**PROBLEM TO SOLVE:** The response must consist of the lines below from the one with "let t := (t.haltTasks" through the one with "let t := ((List.range 8).filter", exactly as they appear and with both ends kept.

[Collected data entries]

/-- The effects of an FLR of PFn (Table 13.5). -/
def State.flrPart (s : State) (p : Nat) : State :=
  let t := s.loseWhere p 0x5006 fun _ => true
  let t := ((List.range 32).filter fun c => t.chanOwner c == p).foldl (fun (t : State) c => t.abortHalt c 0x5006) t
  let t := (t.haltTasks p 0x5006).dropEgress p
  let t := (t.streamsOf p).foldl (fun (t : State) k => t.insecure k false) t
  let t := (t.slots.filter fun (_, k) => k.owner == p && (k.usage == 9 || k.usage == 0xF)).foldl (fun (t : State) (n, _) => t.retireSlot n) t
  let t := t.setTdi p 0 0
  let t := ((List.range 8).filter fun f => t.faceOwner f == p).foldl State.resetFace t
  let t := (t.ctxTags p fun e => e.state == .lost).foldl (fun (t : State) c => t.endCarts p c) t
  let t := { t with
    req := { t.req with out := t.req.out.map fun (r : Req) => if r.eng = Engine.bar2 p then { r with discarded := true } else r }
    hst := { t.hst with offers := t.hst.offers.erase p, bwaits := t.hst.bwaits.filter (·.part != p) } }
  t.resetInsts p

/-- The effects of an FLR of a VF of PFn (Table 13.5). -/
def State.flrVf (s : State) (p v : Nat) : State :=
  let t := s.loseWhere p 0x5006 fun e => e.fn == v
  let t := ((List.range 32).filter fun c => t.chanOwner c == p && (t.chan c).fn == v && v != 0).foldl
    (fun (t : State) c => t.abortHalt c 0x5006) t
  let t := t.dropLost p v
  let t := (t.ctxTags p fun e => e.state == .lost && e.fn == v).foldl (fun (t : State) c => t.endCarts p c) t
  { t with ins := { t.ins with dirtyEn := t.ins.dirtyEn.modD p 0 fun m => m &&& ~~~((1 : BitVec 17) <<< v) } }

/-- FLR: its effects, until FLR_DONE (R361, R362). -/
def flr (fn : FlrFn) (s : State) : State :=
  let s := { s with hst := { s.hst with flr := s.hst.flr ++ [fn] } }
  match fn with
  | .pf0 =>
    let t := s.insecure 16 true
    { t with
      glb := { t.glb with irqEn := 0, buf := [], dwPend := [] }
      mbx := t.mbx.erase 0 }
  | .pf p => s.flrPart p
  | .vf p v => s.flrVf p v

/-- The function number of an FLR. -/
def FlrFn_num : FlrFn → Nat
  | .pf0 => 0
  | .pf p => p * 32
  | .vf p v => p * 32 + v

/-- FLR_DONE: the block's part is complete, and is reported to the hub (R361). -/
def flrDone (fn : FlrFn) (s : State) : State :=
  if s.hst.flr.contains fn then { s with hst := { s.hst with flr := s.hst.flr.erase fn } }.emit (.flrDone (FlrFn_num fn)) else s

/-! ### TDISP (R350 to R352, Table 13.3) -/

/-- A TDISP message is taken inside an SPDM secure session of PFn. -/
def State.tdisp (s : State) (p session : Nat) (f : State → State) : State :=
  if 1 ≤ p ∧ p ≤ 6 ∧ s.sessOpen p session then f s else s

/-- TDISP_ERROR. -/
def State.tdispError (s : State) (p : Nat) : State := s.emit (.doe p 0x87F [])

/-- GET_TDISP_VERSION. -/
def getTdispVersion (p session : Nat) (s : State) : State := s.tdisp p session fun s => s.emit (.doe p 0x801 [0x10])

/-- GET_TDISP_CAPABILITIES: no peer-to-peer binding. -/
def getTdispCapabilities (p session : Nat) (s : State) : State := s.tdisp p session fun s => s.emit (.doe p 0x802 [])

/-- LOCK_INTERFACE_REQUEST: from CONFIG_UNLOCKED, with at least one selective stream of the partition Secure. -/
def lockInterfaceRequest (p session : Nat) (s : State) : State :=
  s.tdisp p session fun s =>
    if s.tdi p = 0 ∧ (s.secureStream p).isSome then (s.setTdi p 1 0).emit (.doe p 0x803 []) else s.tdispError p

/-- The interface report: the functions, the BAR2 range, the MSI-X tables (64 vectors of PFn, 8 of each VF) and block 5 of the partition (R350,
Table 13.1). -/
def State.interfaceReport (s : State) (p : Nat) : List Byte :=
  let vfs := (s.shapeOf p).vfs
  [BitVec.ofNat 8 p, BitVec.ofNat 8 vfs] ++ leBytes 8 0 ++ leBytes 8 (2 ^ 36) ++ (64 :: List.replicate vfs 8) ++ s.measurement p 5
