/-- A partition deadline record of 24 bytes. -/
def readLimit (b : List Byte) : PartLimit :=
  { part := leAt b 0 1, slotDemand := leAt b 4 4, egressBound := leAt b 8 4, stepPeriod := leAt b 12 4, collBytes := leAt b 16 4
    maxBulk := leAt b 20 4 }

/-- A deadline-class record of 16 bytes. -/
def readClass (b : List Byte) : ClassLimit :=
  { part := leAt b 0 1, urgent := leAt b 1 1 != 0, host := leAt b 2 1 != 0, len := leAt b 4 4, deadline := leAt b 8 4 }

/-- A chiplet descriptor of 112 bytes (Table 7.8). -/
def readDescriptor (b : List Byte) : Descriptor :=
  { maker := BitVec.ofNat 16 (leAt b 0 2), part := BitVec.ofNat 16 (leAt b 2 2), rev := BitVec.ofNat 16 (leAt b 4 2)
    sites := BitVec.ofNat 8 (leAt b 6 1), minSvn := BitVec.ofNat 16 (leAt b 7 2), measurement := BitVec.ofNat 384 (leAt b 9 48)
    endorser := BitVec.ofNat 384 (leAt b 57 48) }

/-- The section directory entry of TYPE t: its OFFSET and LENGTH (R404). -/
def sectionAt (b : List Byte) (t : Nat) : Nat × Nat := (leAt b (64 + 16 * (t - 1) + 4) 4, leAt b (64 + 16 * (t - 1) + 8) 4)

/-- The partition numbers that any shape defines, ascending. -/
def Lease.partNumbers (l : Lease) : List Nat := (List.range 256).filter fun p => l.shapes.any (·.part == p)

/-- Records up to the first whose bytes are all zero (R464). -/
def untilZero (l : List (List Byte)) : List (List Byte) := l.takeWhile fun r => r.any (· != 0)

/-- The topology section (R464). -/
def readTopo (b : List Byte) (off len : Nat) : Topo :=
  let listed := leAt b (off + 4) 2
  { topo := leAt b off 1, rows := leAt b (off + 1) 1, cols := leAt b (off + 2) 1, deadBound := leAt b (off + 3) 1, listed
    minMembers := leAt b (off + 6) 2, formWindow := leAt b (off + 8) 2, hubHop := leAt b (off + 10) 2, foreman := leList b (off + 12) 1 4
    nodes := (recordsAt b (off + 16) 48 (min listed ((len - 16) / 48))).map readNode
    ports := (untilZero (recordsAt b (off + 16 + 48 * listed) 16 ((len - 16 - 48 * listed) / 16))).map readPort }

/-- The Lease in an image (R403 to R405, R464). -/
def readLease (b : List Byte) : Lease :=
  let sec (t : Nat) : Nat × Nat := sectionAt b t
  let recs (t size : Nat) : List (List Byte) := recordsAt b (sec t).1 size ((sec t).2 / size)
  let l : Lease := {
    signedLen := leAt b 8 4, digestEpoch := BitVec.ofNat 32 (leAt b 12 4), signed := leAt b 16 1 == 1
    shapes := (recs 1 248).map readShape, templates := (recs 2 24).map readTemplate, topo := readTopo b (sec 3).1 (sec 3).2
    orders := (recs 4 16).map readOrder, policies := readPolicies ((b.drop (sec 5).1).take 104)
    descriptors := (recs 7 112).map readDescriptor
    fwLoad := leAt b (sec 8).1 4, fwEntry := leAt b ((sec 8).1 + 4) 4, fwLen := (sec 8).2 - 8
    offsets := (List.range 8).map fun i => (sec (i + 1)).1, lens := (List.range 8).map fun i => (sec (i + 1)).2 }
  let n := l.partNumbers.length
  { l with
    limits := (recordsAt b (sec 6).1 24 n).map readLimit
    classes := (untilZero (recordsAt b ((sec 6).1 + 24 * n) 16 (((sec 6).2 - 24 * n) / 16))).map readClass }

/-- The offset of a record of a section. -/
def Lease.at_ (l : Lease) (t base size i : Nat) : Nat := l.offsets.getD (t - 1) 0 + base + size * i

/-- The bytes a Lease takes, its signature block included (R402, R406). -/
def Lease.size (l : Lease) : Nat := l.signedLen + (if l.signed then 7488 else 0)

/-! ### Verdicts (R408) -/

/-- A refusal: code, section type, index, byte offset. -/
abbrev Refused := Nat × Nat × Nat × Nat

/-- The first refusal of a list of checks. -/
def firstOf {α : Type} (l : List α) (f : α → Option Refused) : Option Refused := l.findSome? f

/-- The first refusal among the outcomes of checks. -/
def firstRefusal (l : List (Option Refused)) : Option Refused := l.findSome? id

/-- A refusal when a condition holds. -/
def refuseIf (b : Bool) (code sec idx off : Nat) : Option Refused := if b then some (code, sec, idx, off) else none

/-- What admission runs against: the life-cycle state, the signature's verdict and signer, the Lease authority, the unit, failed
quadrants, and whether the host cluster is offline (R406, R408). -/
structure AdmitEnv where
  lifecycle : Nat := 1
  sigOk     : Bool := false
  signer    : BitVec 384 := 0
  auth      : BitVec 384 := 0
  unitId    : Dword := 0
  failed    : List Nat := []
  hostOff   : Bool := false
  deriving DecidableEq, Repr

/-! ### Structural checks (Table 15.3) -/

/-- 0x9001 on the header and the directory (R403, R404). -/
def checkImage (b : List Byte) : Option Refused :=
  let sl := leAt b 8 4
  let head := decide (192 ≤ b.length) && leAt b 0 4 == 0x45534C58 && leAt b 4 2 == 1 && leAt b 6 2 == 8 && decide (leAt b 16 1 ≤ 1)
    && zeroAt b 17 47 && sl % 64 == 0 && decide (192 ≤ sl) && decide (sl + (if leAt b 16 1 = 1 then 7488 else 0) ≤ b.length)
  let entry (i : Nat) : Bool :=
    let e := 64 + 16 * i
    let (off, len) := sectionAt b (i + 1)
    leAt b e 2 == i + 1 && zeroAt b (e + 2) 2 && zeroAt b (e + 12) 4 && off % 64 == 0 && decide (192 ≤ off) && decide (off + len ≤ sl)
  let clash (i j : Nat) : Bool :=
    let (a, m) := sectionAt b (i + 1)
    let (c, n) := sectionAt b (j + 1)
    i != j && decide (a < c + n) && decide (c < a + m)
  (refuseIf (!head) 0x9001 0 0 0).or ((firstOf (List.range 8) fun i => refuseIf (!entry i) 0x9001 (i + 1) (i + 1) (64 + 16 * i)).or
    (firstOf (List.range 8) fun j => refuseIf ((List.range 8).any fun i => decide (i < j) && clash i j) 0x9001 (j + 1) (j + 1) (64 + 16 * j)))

**OUTPUT:**
  let t := (t.haltTasks p 0x5006).dropEgress p
  let t := (t.streamsOf p).foldl (fun (t : State) k => t.insecure k false) t
  let t := (t.slots.filter fun (_, k) => k.owner == p && (k.usage == 9 || k.usage == 0xF)).foldl (fun (t : State) (n, _) => t.retireSlot n) t
  let t := t.setTdi p 0 0
  let t := ((List.range 8).filter fun f => t.faceOwner f == p).foldl State.resetFace t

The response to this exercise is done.